(Stored records)
:::
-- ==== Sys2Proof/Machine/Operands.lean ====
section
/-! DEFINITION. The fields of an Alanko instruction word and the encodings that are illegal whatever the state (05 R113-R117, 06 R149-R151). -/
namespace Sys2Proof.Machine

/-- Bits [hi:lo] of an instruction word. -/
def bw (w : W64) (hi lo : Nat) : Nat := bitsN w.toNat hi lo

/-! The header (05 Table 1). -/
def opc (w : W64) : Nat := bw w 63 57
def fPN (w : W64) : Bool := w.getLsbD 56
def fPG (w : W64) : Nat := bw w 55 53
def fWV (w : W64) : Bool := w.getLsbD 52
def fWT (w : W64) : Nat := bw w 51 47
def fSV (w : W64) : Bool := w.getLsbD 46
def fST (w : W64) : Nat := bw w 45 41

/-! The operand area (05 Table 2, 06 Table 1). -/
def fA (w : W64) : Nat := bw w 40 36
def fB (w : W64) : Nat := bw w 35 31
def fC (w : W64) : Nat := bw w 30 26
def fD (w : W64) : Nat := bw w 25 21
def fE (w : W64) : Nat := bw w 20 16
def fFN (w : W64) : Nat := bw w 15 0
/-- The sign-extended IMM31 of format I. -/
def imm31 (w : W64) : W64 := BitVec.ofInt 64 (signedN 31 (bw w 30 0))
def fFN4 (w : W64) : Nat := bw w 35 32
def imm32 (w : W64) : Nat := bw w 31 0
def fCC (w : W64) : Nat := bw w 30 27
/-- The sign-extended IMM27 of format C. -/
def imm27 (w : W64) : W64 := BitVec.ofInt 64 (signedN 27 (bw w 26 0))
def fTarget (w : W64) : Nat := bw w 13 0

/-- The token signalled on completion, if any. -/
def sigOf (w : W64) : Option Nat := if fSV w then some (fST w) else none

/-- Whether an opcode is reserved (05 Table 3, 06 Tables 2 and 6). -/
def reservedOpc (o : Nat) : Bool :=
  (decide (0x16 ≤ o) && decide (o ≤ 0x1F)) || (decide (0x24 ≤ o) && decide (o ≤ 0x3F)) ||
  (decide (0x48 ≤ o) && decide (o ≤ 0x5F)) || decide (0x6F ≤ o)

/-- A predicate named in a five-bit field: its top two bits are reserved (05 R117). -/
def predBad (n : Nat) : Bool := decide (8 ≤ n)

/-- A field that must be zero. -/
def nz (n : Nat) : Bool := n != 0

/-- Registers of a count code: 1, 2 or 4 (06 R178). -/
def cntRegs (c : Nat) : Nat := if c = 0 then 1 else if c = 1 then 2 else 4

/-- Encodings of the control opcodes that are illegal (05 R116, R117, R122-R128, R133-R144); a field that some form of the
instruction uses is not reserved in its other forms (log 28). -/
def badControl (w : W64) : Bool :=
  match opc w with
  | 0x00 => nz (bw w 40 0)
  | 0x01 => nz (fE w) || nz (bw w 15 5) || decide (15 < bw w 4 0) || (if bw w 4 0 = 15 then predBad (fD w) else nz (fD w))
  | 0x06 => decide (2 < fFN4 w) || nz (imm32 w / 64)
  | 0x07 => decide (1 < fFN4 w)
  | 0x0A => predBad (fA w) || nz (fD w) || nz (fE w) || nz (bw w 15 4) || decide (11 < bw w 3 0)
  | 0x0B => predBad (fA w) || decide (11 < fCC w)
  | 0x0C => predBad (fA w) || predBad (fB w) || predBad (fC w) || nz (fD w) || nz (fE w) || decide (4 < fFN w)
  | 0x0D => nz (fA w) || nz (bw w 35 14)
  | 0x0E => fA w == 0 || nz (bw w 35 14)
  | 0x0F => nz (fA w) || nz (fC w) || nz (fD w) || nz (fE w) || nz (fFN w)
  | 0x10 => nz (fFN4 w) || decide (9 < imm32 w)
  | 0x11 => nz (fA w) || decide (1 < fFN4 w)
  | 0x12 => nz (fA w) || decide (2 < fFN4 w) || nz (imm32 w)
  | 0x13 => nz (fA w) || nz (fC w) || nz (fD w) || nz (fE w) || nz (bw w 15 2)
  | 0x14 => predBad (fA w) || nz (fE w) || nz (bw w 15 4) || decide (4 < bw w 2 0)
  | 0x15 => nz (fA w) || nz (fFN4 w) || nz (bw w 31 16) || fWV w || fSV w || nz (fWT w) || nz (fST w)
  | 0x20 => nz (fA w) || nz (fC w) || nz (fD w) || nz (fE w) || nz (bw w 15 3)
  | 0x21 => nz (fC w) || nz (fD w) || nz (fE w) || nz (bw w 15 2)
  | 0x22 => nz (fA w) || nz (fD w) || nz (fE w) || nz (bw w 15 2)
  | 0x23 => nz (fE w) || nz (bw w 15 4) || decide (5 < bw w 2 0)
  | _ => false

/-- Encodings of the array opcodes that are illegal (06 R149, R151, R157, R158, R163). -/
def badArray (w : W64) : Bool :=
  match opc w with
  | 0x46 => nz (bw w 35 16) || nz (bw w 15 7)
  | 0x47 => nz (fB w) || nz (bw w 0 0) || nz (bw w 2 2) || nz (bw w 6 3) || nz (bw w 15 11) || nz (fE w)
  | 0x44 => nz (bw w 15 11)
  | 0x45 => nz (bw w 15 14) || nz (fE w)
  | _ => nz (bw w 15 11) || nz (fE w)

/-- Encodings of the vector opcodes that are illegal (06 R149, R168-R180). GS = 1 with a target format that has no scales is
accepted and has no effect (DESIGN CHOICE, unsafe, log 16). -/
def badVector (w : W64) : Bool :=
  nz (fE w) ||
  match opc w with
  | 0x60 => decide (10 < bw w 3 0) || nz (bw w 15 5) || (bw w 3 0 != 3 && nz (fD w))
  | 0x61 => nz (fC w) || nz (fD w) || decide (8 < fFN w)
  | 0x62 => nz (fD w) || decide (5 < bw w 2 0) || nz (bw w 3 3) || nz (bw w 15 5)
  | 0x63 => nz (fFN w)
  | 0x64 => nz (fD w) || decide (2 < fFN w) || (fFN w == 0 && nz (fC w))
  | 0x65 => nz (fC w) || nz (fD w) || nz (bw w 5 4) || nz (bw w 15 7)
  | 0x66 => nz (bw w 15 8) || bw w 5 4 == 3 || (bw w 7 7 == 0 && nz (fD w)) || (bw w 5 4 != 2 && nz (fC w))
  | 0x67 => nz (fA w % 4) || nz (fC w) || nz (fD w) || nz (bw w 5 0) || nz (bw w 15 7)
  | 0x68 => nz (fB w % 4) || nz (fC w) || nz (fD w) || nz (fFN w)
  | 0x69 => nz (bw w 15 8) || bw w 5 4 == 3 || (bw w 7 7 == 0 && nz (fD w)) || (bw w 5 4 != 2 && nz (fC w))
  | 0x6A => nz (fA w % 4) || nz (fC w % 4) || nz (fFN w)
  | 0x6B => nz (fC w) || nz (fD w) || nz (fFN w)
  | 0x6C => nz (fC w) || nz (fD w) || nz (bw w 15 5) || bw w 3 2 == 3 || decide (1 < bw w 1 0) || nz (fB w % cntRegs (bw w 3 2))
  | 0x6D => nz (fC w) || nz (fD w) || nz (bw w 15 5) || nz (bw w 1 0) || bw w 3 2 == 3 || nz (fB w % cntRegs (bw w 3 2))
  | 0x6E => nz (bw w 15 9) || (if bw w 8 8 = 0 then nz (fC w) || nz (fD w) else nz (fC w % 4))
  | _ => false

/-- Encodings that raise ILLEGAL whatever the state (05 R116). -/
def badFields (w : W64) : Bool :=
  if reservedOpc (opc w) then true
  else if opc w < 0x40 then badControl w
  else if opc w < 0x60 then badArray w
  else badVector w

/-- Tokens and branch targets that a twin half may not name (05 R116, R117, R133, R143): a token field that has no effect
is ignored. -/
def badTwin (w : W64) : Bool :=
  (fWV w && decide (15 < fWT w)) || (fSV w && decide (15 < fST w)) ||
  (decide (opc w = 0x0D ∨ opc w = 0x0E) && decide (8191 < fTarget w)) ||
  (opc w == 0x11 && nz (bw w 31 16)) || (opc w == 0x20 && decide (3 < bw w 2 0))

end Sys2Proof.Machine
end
:::
Your instructions:
Beginning at the line above with "else nz (fD w))" and finishing at the line with "(11 < fCC w)", return each line exactly and return nothing else.

Answer to the problem:
  | 0x01 => nz (fE w) || nz (bw w 15 5) || decide (15 < bw w 4 0) || (if bw w 4 0 = 15 then predBad (fD w) else nz (fD w))
  | 0x06 => decide (2 < fFN4 w) || nz (imm32 w / 64)
  | 0x07 => decide (1 < fFN4 w)
  | 0x0A => predBad (fA w) || nz (fD w) || nz (fE w) || nz (bw w 15 4) || decide (11 < bw w 3 0)
  | 0x0B => predBad (fA w) || decide (11 < fCC w)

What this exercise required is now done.